Movies, Action and adventure
3 out of 5 stars
4 out of 5 stars
(1user review)
Valerian and the City of a Thousand Planets

Time Out says

3 out of 5 stars

The Fifth Element's Luc Besson returns to epic sci-fi territory with this ambitious, lovably shaggy adventure, charming even when it's riding off the the rails.
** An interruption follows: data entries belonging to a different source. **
-- ==== Sys2Proof/Laws/Effect.lean ====
section
/-! SUPPORT. Everything an instruction and a step can do to the state, said once: proofs about all
instructions take `exec_effect` apart and do not unfold the meanings. -/

namespace Sys2Proof.Machine

/-- What an instruction other than SYSCALL can make of a state: one constructor per way, with the event that
sets OF (10_state.md R110) decided in each. -/
inductive Effect (i : Instr) (s : State) : State → Prop
  | same (ho : ¬overflows s i) : Effect i s s
  | halt (hi : i = .halt) : Effect i s s.halt
  | setX (d : XReg) (v : Word) (hd : intDestination i = some d) (ho : ¬overflows s i) :
      Effect i s (s.setX d v)
  | setF (d : FReg) (v : Word) (hd : floatDestination i = some d) (ho : ¬overflows s i) :
      Effect i s (s.setF d v)
  | overflow (ho : overflows s i) : Effect i s s.setOverflow
  | raise (k : FaultKind) (ho : ¬overflows s i) : Effect i s (s.raise k)
  | jump (v : Word) (hp : mayWritePc s i = true) (ho : ¬overflows s i) : Effect i s (s.setPc v)
  | heapLoad (a : Nat) (d : XReg) (v : Word) (h : Heap)
      (hr : heapReadScalar s.params.heapCap s.heap a .int = .ok (v, h))
      (hw : mayWriteHeap i = true) (hd : intDestination i = some d) (ho : ¬overflows s i) :
      Effect i s ((s.setHeap h).setX d v)
  | heapLoadF (a : Nat) (d : FReg) (v : Word) (h : Heap)
      (hr : heapReadScalar s.params.heapCap s.heap a .flt = .ok (v, h))
      (hw : mayWriteHeap i = true) (hd : floatDestination i = some d) (ho : ¬overflows s i) :
      Effect i s ((s.setHeap h).setF d v)
  | heapStore (a : Nat) (t : Tagged) (h : Heap)
      (hr : heapWriteScalar s.params.heapCap s.heap a t = .ok h)
      (hw : mayWriteHeap i = true) (ho : ¬overflows s i) : Effect i s (s.setHeap h)
  | stackStore (a : Nat) (t : Tagged) (hw : mayWriteStack i = true) (ho : ¬overflows s i) :
      Effect i s (s.setStack (s.stack.set a t))
  | push (t : Tagged) (hf : fits s.params.stackCap (s.stack.length + 1) = true)
      (hw : mayWriteStack i = true) (ho : ¬overflows s i) : Effect i s (s.setStack (s.stack ++ [t]))
  | popMismatch (st : List Tagged) (t : Tagged) (hs : s.stack = st ++ [t])
      (hw : mayWriteStack i = true) (hf : faultsAfterEffects i = true) (ho : ¬overflows s i) :
      Effect i s ((s.setStack st).raise .typeMismatch)
  | pop (st : List Tagged) (t : Tagged) (d : XReg) (v : Word) (hs : s.stack = st ++ [t])
      (hw : mayWriteStack i = true) (hd : intDestination i = some d) (ho : ¬overflows s i) :
      Effect i s ((s.setStack st).setX d v)
  | popF (st : List Tagged) (t : Tagged) (d : FReg) (v : Word) (hs : s.stack = st ++ [t])
      (hw : mayWriteStack i = true) (hd : floatDestination i = some d) (ho : ¬overflows s i) :
      Effect i s ((s.setStack st).setF d v)
  | call (v : Word) (hf : fits s.params.stackCap (s.stack.length + 2) = true)
      (hi : ∃ r, i = .call r) : Effect i s ((pushFrame s).setPc v)
  | ret (st : List Tagged) (p b : Word) (hi : i = .ret) (hl : st.length ≤ s.stack.length) :
      Effect i s { s with stack := st, pc := p, bp := b }
  | retFault (st : List Tagged) (p : Word) (k : FaultKind) (hi : i = .ret)
      (hl : st.length ≤ s.stack.length) :
      Effect i s { s with stack := st, pc := p, runState := .faulted, cause := k.code }

theorem effect_checkedWrite {i : Instr} {s : State} {d : XReg} {r : Int} (hd : intDestination i = some d)
    (ho : overflows s i ↔ ¬(0 ≤ r ∧ r ≤ 2^64-1)) : Effect i s (checkedWrite s d r) := by
  rcases checkedWrite_cases s d r with ⟨h0, h1, e⟩ | ⟨h, e⟩ <;> rw [e]
  · exact .setX _ _ hd (by rw [ho]; simp; omega)
  · exact .overflow (by rw [ho]; exact h)

theorem effect_writeUnless {i : Instr} {s : State} {d : XReg} {b : Bool} {v : Word}
    (hd : intDestination i = some d) (ho : overflows s i ↔ b = true) : Effect i s (writeUnless s b d v) := by
  rcases writeUnless_cases s b d v with ⟨h, e⟩ | ⟨h, e⟩ <;> rw [e]
  · exact .overflow (ho.2 h)
  · exact .setX _ _ hd (by rw [ho, h]; simp)

theorem effect_writeFloat {i : Instr} {s : State} {d : FReg} {r : Option Word}
    (hd : floatDestination i = some d) (ho : ¬overflows s i) : Effect i s (writeFloat s d r) :=
  .setF d _ hd ho

theorem effect_jumpIf {i : Instr} {s : State} {b : Bool} {rt : XReg}
    (hp : mayWritePc s i = b) (ho : ¬overflows s i) : Effect i s (jumpIf s b rt) := by
  rcases jumpIf_cases s b rt with ⟨h, e⟩ | ⟨h, e⟩ <;> rw [e]
  · exact .jump _ (by rw [hp, h]) ho
  · exact .same ho

theorem effect_orRaise {i : Instr} {s t : State} {α : Type} {r : Except FaultKind α}
    {k : α → State} (ho : ¬overflows s i) (h : orRaise s r k = .next t)
    (hk : ∀ v, r = .ok v → Effect i s (k v)) : Effect i s t := by
  rcases orRaise_cases s r k with ⟨e, _, h'⟩ | ⟨v, hv, h'⟩ <;> rw [h'] at h <;> injection h with h <;>
    subst h
  · exact .raise _ ho
  · exact hk v hv

theorem length_le_of_take_eq {st st' : List Tagged} {n : Nat} {x : Tagged} (h : st.take n = st' ++ [x]) :
    st'.length ≤ st.length := by
  have := congrArg List.length h
  simp at this; omega

/-- Every instruction but SYSCALL makes of a state one of the listed effects. -/
theorem exec_effect {i : Instr} {s t : State} (hs : isSyscall i = false) (h : exec i s = .next t) :
    Effect i s t := by
  cases i <;> try (simp [isSyscall] at hs; done)
  all_goals simp only [exec] at h
  all_goals try (injection h with h; subst h)
  case nop => exact .same (by simp [overflows])
  case halt => exact .halt rfl
  case ldi => exact .setX _ _ rfl (by simp [overflows])
  case ldf => exact .setF _ _ rfl (by simp [overflows])
  case mov => exact .setX _ _ rfl (by simp [overflows])
  case movf => exact .setF _ _ rfl (by simp [overflows])
  case add => exact effect_checkedWrite rfl (by simp only [overflows]; omega)
  case sub => exact effect_checkedWrite rfl (by simp only [overflows]; omega)
  case mul rd a b =>
    have : ((s.getX a).toNat : Int) * (s.getX b).toNat = (((s.getX a).toNat * (s.getX b).toNat : Nat) : Int) := by push_cast; rfl
    refine effect_checkedWrite rfl ?_; simp only [overflows]; rw [this]; omega
  case addi => exact effect_checkedWrite rfl (by simp only [overflows]; omega)
  case subi => exact effect_checkedWrite rfl (by simp only [overflows]; omega)
  case muli rd a v =>
    have : ((s.getX a).toNat : Int) * v.toNat = (((s.getX a).toNat * v.toNat : Nat) : Int) := by push_cast; rfl
    refine effect_checkedWrite rfl ?_; simp only [overflows]; rw [this]; omega
  case div =>
    simp only [execDiv] at h; split at h <;> injection h with h <;> subst h
    · exact .raise _ (by simp [overflows])
    · exact .setX _ _ rfl (by simp [overflows])
  case mod =>
    simp only [execMod] at h; split at h <;> injection h with h <;> subst h
    · exact .raise _ (by simp [overflows])
    · exact .setX _ _ rfl (by simp [overflows])
  case fadd => exact effect_writeFloat rfl (by simp [overflows])
  case fsub => exact effect_writeFloat rfl (by simp [overflows])
  case fmul => exact effect_writeFloat rfl (by simp [overflows])
  case fdiv => exact effect_writeFloat rfl (by simp [overflows])
  case faddi => exact effect_writeFloat rfl (by simp [overflows])
  case fsubi => exact effect_writeFloat rfl (by simp [overflows])
  case fmuli => exact effect_writeFloat rfl (by simp [overflows])
  case fdivi => exact effect_writeFloat rfl (by simp [overflows])
  case and => exact .setX _ _ rfl (by simp [overflows])
  case or => exact .setX _ _ rfl (by simp [overflows])
  case xor => exact .setX _ _ rfl (by simp [overflows])
  case not => exact .setX _ _ rfl (by simp [overflows])
  case neg rd a =>
    refine effect_writeUnless rfl ?_
    simp only [overflows, negOverflows, beq_iff_eq]
    constructor
    · intro h; apply BitVec.eq_of_toNat_eq; rw [h]; rfl
    · intro h; rw [h]; rfl
  case fneg => exact .setF _ _ rfl (by simp [overflows])
  case shl rd a =>
    have hl := (s.getX a).isLt
    refine effect_writeUnless rfl ?_
    simp only [overflows, shlOverflows, BitVec.getLsbD, Nat.testBit_eq_decide_div_mod_eq, decide_eq_true_eq]; omega
  case shr rd a =>
    refine effect_writeUnless rfl ?_
    simp only [overflows, shrOverflows, BitVec.getLsbD, Nat.testBit_eq_decide_div_mod_eq, decide_eq_true_eq]; omega
  case ldh => exact effect_orRaise (by simp [overflows]) h fun v hv => .heapLoad _ _ _ _ hv rfl rfl (by simp [overflows])
  case ldhf => exact effect_orRaise (by simp [overflows]) h fun v hv => .heapLoadF _ _ _ _ hv rfl rfl (by simp [overflows])
  case sth => exact effect_orRaise (by simp [overflows]) h fun v hv => .heapStore _ _ _ hv rfl (by simp [overflows])
  case sthf => exact effect_orRaise (by simp [overflows]) h fun v hv => .heapStore _ _ _ hv rfl (by simp [overflows])
  case lds => exact effect_orRaise (by simp [overflows]) h fun v hv => .setX _ _ rfl (by simp [overflows])
  case ldsf => exact effect_orRaise (by simp [overflows]) h fun v hv => .setF _ _ rfl (by simp [overflows])
  case sts rs ro =>
    refine effect_orRaise (by simp [overflows]) h fun v hv => ?_
    rcases stackWrite_cases s.stack (stackAddress s ro) (.int (s.getX rs)) with ⟨_, e⟩ | ⟨_, e⟩ <;>
      rw [e] at hv <;> cases hv
    exact .stackStore _ _ rfl (by simp [overflows])
  case stsf fs ro =>
    refine effect_orRaise (by simp [overflows]) h fun v hv => ?_
    rcases stackWrite_cases s.stack (stackAddress s ro) (.flt (s.getF fs)) with ⟨_, e⟩ | ⟨_, e⟩ <;>
      rw [e] at hv <;> cases hv
    exact .stackStore _ _ rfl (by simp [overflows])
  case jmp => exact .jump _ rfl (by simp [overflows])
  case jo => exact effect_jumpIf rfl (by simp [overflows])
  case jno => exact effect_jumpIf rfl (by simp [overflows])
  case jeq => exact effect_jumpIf (by rw [Bool.eq_iff_iff]; simp [mayWritePc]) (by simp [overflows])
  case jne => exact effect_jumpIf (by rw [Bool.eq_iff_iff]; simp [mayWritePc]) (by simp [overflows])
  case jz => exact effect_jumpIf (by rw [Bool.eq_iff_iff]; simp [mayWritePc]) (by simp [overflows])
  case jnz => exact effect_jumpIf (by rw [Bool.eq_iff_iff]; simp [mayWritePc]) (by simp [overflows])
  case push rs =>
    refine effect_orRaise (by simp [overflows]) h fun v hv => ?_
    rcases stackPush_cases s.params.stackCap s.stack (.int (s.getX rs)) with ⟨hf, e⟩ | ⟨_, e⟩ <;>
      rw [e] at hv <;> cases hv
    exact .push _ hf rfl (by simp [overflows])
  case pushf rs =>
    refine effect_orRaise (by simp [overflows]) h fun v hv => ?_
    rcases stackPush_cases s.params.stackCap s.stack (.flt (s.getF rs)) with ⟨hf, e⟩ | ⟨_, e⟩ <;>
      rw [e] at hv <;> cases hv
    exact .push _ hf rfl (by simp [overflows])
  case pop rd =>
    rcases popKind_cases s .int (fun s' v => s'.setX rd v) with ⟨_, e⟩ | ⟨st, x, hst, _, e⟩ | ⟨st, x, hst, _, e⟩ <;>
      simp only [execPop] at h <;> rw [e] at h <;> injection h with h <;> subst h
    · exact .raise _ (by simp [overflows])
    · exact .popMismatch _ _ hst rfl rfl (by simp [overflows])
    · exact .pop _ _ _ _ hst rfl rfl (by simp [overflows])
  case popf rd =>
    rcases popKind_cases s .flt (fun s' v => s'.setF rd v) with ⟨_, e⟩ | ⟨st, x, hst, _, e⟩ | ⟨st, x, hst, _, e⟩ <;>
      simp only [execPopf] at h <;> rw [e] at h <;> injection h with h <;> subst h
    · exact .raise _ (by simp [overflows])
    · exact .popMismatch _ _ hst rfl rfl (by simp [overflows])
    · exact .popF _ _ _ _ hst rfl rfl (by simp [overflows])
  case call rt =>
    simp only [execCall] at h; split at h <;> injection h with h <;> subst h
    · exact .call _ (by assumption) ⟨_, rfl⟩
    · exact .raise _ (by simp [overflows])
  case ret =>
    simp only [execRet] at h
    rcases popLink_cases (s.setStack (stackTruncate s.stack (s.bp.toNat + 1))) State.setPc with ⟨he, e⟩ | ⟨st, b, hst, e⟩ | ⟨st, v, hst, e⟩ <;>
      rw [e] at h <;> simp only at h <;> injection h with h <;> subst h
    · exact .retFault _ _ .invalidStackAddr rfl (by simp [stackTruncate])
    · exact .retFault _ _ .typeMismatch rfl (length_le_of_take_eq (by simpa [stackTruncate] using hst))
    · have hl := length_le_of_take_eq (st := s.stack) (by simpa [stackTruncate] using hst)
      set u := State.setPc ((s.setStack (stackTruncate s.stack (s.bp.toNat + 1))).setStack st) v with hu
      have hus : u.stack = st := rfl
      rcases popLink_cases u State.setBp with ⟨he, e⟩ | ⟨st', b, hst', e⟩ | ⟨st', v', hst', e⟩ <;>
        rw [e] <;> simp only
      · exact .retFault st v .invalidStackAddr rfl hl
      · exact .retFault st' v .typeMismatch rfl (by rw [hus] at hst'; rw [hst'] at hl; simp at hl; omega)
      · exact .ret st' v v' rfl (by rw [hus] at hst'; rw [hst'] at hl; simp at hl; omega)
  case inp => exact .raise _ (by simp [overflows])
  case out => exact .raise _ (by simp [overflows])

/-- What SYSCALL makes of a state (49_syscall_reserved.md R580). -/
theorem exec_syscall_next {s t : State} {ri : XReg} (h : exec (.syscall ri) s = .next t) :
    (s.params.syscalls[(s.getX ri).toNat]? = none ∧ t = s.raise .invalidSysCall) ∨
    ∃ e r, s.params.syscalls[(s.getX ri).toNat]? = some e ∧ syscallReply e s = some r ∧
      t = foldReply { s with sysCalls := s.sysCalls + 1 } r := by
  simp only [exec] at h
  rcases execSyscall_cases ri s with ⟨h1, e⟩ | ⟨_, _, _, e⟩ | ⟨e', r, h1, h2, e⟩ <;> rw [e] at h <;>
    cases h
  · exact .inl ⟨List.getElem?_eq_none h1, rfl⟩
  · exact .inr ⟨e', r, h1, h2, rfl⟩

/-- What the cycle from the fetch on makes of a state: InvalidCodeAddr; or, with pc one further, a decode
fault or an instruction (40_cycle.md R402-R405). -/
def FetchEffect (u t : State) : Prop :=
  t = u.raise .invalidCodeAddr ∨
    (u.pc.toNat < u.code.length ∧
      (t = (u.setPc (u.pc + 1)).raise .illegalInstruction ∨
        t = (u.setPc (u.pc + 1)).raise .invalidReg ∨ ∃ i, exec i (u.setPc (u.pc + 1)) = .next t))

theorem fetchAndExecute_effect {u t : State} (h : fetchAndExecute u = .next t) : FetchEffect u t := by
  rcases fetchAndExecute_cases u with ⟨_, e⟩ | ⟨w, hw, e⟩ <;> rw [e] at h
  · cases h; exact .inl rfl
  · refine .inr ⟨(List.getElem?_eq_some_iff.1 hw).1, ?_⟩
    rcases decodeAndExecute_cases w (u.setPc (u.pc + 1)) with ⟨_, e⟩ | ⟨_, e⟩ | ⟨i, _, e⟩ <;> rw [e] at h
    · cases h; exact .inl rfl
    · cases h; exact .inr (.inl rfl)
    · exact .inr (.inr ⟨i, h⟩)

/-- What a step makes of a state: nothing where no run is in progress; the hook's stop; or a cycle, the
hook's call counted where there is a hook. -/
theorem step_effect {s t : State} (h : step s = .next t) :
    (s.runState ≠ .running ∧ t = s) ∨
    (s.runState = .running ∧
      (t = s.countHook.stop ∨ ∃ u, (u = s ∨ u = s.countHook) ∧ FetchEffect u t)) := by
  rcases step_cases s with ⟨hr, e⟩ | ⟨hr, e⟩ <;> rw [e] at h
  · cases h; exact .inl ⟨hr, rfl⟩
  · refine .inr ⟨hr, ?_⟩
    rcases cycle_cases s with ⟨_, _, _, e⟩ | ⟨_, _, _, e⟩ | ⟨_, _, _, e⟩ | ⟨_, e⟩ <;> rw [e] at h
    · cases h
    · cases h; exact .inl rfl
    · exact .inr ⟨_, .inr rfl, fetchAndExecute_effect h⟩
    · exact .inr ⟨_, .inl rfl, fetchAndExecute_effect h⟩

end Sys2Proof.Machine
end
Spiraling through the same vertiginous terrain as such nutty, chockablock sci-fi epics as Avatar and David Lynch’s weird-on-weird Dune, the mega-expensive Valerian and the City of a Thousand Planets flaunts a visual imagination on fire—and a pulse that’s at best sporadic. Let’s just say it doesn’t skimp on the planets. We’re only just beginning to take in a utopian “Space Oddity”-scored prologue in which generations of astronauts, human and otherwise, meet peacefully at an orbiting space station when the action shifts to a gorgeous beach where an alien princess cavorts with a pet that poops pearls. Then there’s a desert world that’s home to a giant mall which you can only see with special glasses. Don’t get exhausted. We’ve got two more hours to go.

Based on a French comics series that dates back to 1967 and reportedly went into George Lucas’s food processor (along with many other ingredients) for Star Wars, Valerian bears the typical weakness of having a central pair of bland human heroes, tasked with rooting out cosmic corruption that’s not worth explaining. Valerian himself (Dane DeHaan, who, after his jerky turn in A Cure for Wellness, deserves sharper opportunities) is a space jock whose every line reading makes you appreciate lesser-day Han Solos like Chris Pine. Thankfully, model-turned-actor Cara Delevingne does a spunkier job with sidekick Laureline, diversifying her arsenal of expressions beyond a frowny face. Her caterpillar eyebrows and hypnotic fly-away hair tendrils qualify her as the most interesting life form onscreen, even in a film with squishy hippo-like waiters and Clive Owen.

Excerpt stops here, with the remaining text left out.